In the Industrial North America segment, third quarter sales increased 23.0 percent to $1.2 billion, and operating income was $189.5 million compared with $133.6 million in the same period a year ago.

In the Industrial International segment, third quarter sales increased 29.9 percent to $1.3 billion, and operating income was $199.8 million compared with $109.3 million in the same period a year ago.

In the Aerospace segment, third quarter sales increased 12.1 percent to $503.8 million, and operating income was $69.0 million compared with $49.8 million in the same period a year ago.

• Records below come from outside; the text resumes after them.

/-- The entry at the head of SUBMIT ring `r`, when the ring runs and has its turn, or waits for completion space, processed by its OPC if
`want` admits it; a ring that goes on running fetches what it has outstanding. -/
def State.processHead (s : State) (r : Nat) (want : Nat → Bool) : State :=
  let st := s.rdf (Reg.RING_W5 r) 28 4
  match (s.ring r).fetched with
  | [] => s
  | e :: _ =>
    let op := fld (e.getD 0 0#32) 0 4
    if s.ringOn r && s.ringType r == 0 && ((st == 1 && s.turn r) || st == 2) && !s.submitStopped && want op then
      let s1 := { s with served := Store.set 32767 s.served ((s.ringLink r).getD 0) r }
      (match op with
      | 1 => s1.cuesEntry r e
      | 2 => s1.abortEntry r e
      | _ => s1.nopEntry r e).issueFetch r
    else s

/-- NOP (R246): the head entry when its OPC is NOP or reserved. -/
def execNop (ring : Fin 32768) (s : State) : Result := .next (s.processHead ring fun op => op != 1 && op != 2)

/-- CUES (R246, R60, R261). -/
def execCues (ring : Fin 32768) (s : State) : Result := .next (s.processHead ring (· == 1)).lampStat

/-- ABORT (R246, R129). -/
def execAbort (ring : Fin 32768) (s : State) : Result := .next (s.processHead ring (· == 2))

/-- CQ_SPACE_FREED (R246): a ring in CQWAIT takes up its entry again. -/
def execCqSpaceFreed (ring : Fin 32768) (s : State) : Result :=
  .next (if s.rdf (Reg.RING_W5 ring) 28 4 == 2 then s.processHead ring (fun _ => true) else s)

/-! ## Interrupts, DMA errors and device power -/

/-- INTERRUPT_TIMER (R254). -/
def execInterruptTimer (ring : Fin 32768) (s : State) : Result :=
  let x := s.ring ring
  let w := s.rd (Reg.RING_W3 ring)
  .next (if x.timing && x.unsignalled != 0 && fld w 0 16 != 0 && fld w 16 16 != 0 then
    let g := (s.ringOwner ring).getD 0
    (s.setRing ring { x with unsignalled := 0, timing := false }).msixSend g (s.rdf (Reg.RING_W2 ring) 16 8)
  else s)

/-- DMA_ERROR_COMPLETION (R255): the ring halts, CI at the last entry processed. -/
def execDmaErrorCompletion (ring : Fin 32768) (poisoned : Bool) (s : State) : Result :=
  .next (if s.ringOn ring then
    ((s.setRingState ring 3 (if poisoned then 2 else 1)).setRing ring { s.ring ring with fetched := [], asked := 0 }).err Reg.HIF_ERRSTAT 2
  else s)

/-- POISONED_WRITE (R255): discarded, with POISON set. -/
def execPoisonedWrite (_a : Access) (s : State) : Result := .next (s.err Reg.HIF_ERRSTAT 3)

/-- The image's host section is in force: APPLY has ended, and the start has not failed (R365). -/
def State.hostReady (s : State) : Bool := decide (3 ≤ s.rdf Reg.BOOT_STAT 20 4) && s.rdf Reg.BOOT_STAT 20 4 != 10

/-- BUS_MASTER_ENABLE (R256), a configuration request: until the image's host section is in force it is answered with Configuration Request
Retry Status (R236). In D0 the held COMPLETE entries of the function's rings are written, and its SUBMIT rings fetch again. -/
def execBusMasterEnable (link : Fin 4) (f : Fin 17) (s : State) : Result :=
  let g := fnIndex link f
  if !s.hostReady then .next (s.send (.retry link f))
  else
    let s1 := { s with bme := (g :: s.bme).eraseDups }
    .next (if (s.cfg g).d3hot then s1
      else
        let mine := s.heldCq.filter fun p => s.ownsRing g p.1
        let s2 := mine.foldl (fun (t : State) p => t.postCq p.1 p.2) { s1 with heldCq := s.heldCq.filter fun p => !s.ownsRing g p.1 }
        ((s2.fnRings g).filter fun r => s2.ringOn r && s2.ringType r == 0).foldl State.issueFetch s2)

/-! ## Function resets (R257, R258) -/

/-- The batches submitted through function `g`. -/
def State.fnBatches (s : State) (g : Nat) : List Batch :=
  s.batches.filter fun b => match b.origin with
    | .ring _ f _ => f == g
    | _ => false

/-- A function's rings and streams disabled, its reserved and held completions discarded, its configuration space with Bus Master Enable
reset, and its batches aborted where FLRABORT asks for it (R257). -/
def State.resetFn (s : State) (g : Nat) : State :=
  let rings := (s.fnRings g).filter s.ringOn
  let s1 := s.each rings fun s r => if s.ringType r = 1 then (s.ringOff r).dropOrigins r else s.ringOff r
  let s2 := s1.each ((List.range 64).filter fun i => s.ownsRing g (s.rdf (Reg.HIF_CRSTREAM_W0 i) 0 15)) fun s i =>
    s.wrBit (Reg.HIF_CRSTREAM_W0 i) 31 false
  let s3 := { s2 with bme := s2.bme.filter (· != g) }.setCfg g FnCfg.zero
  if s.bit (Reg.HIF_FNCFG_W0 g) 30 then
    s3.finish (((s3.fnBatches g).filter fun b => !s3.pastArm b).map fun b => ⟨b.id, 6, 0, none⟩)
  else s3

/-- STREAM_ENABLE (R252): W0 of a stream; enabling needs an enabled TELEMETRY ring. -/
def execStreamEnable (stream : Fin 64) (v : Word) (s : State) : Result :=
  let r := fld v 0 15
  .next (if wbit v 31 && !(s.ringOn r && s.ringType r == 3) then s.err Reg.HIF_ERRSTAT 0
    else s.writeReg (Reg.HIF_CRSTREAM_W0 stream) v)

end Sys2Proof.Machine
end

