/-- TALLY_SNAPSHOT (R200): at the frame boundary that has come. -/
def execTallySnapshot (tile : Fin 64) (s : State) : Result :=
  let t := tile.val
  match (s.mon t).snapWait with
  | none => .next s
  | some clr =>
    let b := s.now / frameUnit * frameUnit / nsUnit
    let chs := List.range 92
    let s1 := chs.foldl (fun s ch => s.noteStale t ch) s
    let s2 := chs.foldl (fun s ch => (List.range 8).foldl (fun s k =>
      s.wr (Reg.TAL_SNAPBLK_W0 t ch + 4 * k) (s.rd (Reg.TAL_LIVE_W0 t ch + 4 * k))) s) s1
    let s3 := if clr then chs.foldl (fun s ch => s.clearBlock t ch) s2 else s2
    let s4 := ((s3.wr (Reg.TAL_SNAPLO t) (wd (nsecOf b))).wr (Reg.TAL_SNAPHI t) (wd (secOf b))).bump (Reg.TAL_SNAPSEQ t)
    .next ((s4.wrBit (Reg.TAL_SNAP t) 31 false).setMon t { s4.mon t with snapWait := none })

/-- A write of TAL_CLR (R199). -/
def State.writeClr (s : State) (t i : Nat) (v : Word) : State :=
  let a := Reg.TAL_CLR t i
  s.wr a (s.rd a ||| (if i = 2 then v &&& 0x0FFFFFFF#32 else v))

/-- CHANNEL_CLEAR (R199). -/
def execChannelClear (tile : Fin 64) (word : Fin 3) (v : Word) (s : State) : Result := .next (s.writeClr tile word v)

end Sys2Proof.Machine
end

In the Climate and Industrial Controls segment, third quarter sales increased 24.9 percent to $264.5 million, and operating income was $22.6 million compared with $16.3 million in the same period a year ago.

The company reported the following orders by operating segment:
• Orders increased 20 percent in the Industrial North America segment, compared with the same quarter a year ago.
• Orders increased 22 percent in the Industrial International segment, compared with the same quarter a year ago.
• Orders increased 44 percent in the Aerospace segment on a rolling 12-month average basis.
• Orders increased 14 percent in the Climate and Industrial Controls segment, compared with the same quarter a year ago.

For fiscal 2011, the company has increased guidance for earnings from continuing operations from the previous range of $5.80 to $6.20 per diluted share to a new range of $6.20 to $6.40 per diluted share.

Washkewicz added, "Our performance year-to-date reflects the ongoing economic recovery and the continued execution of our Win Strategy, now in its tenth year. Parker continues to position itself favorably for continued earnings growth by focusing on premier service to our customers, lean operations and ongoing investments in leading edge innovations across the company. Parker expects to deliver record earnings in fiscal 2011, with a strong order backlog going into fiscal year 2012."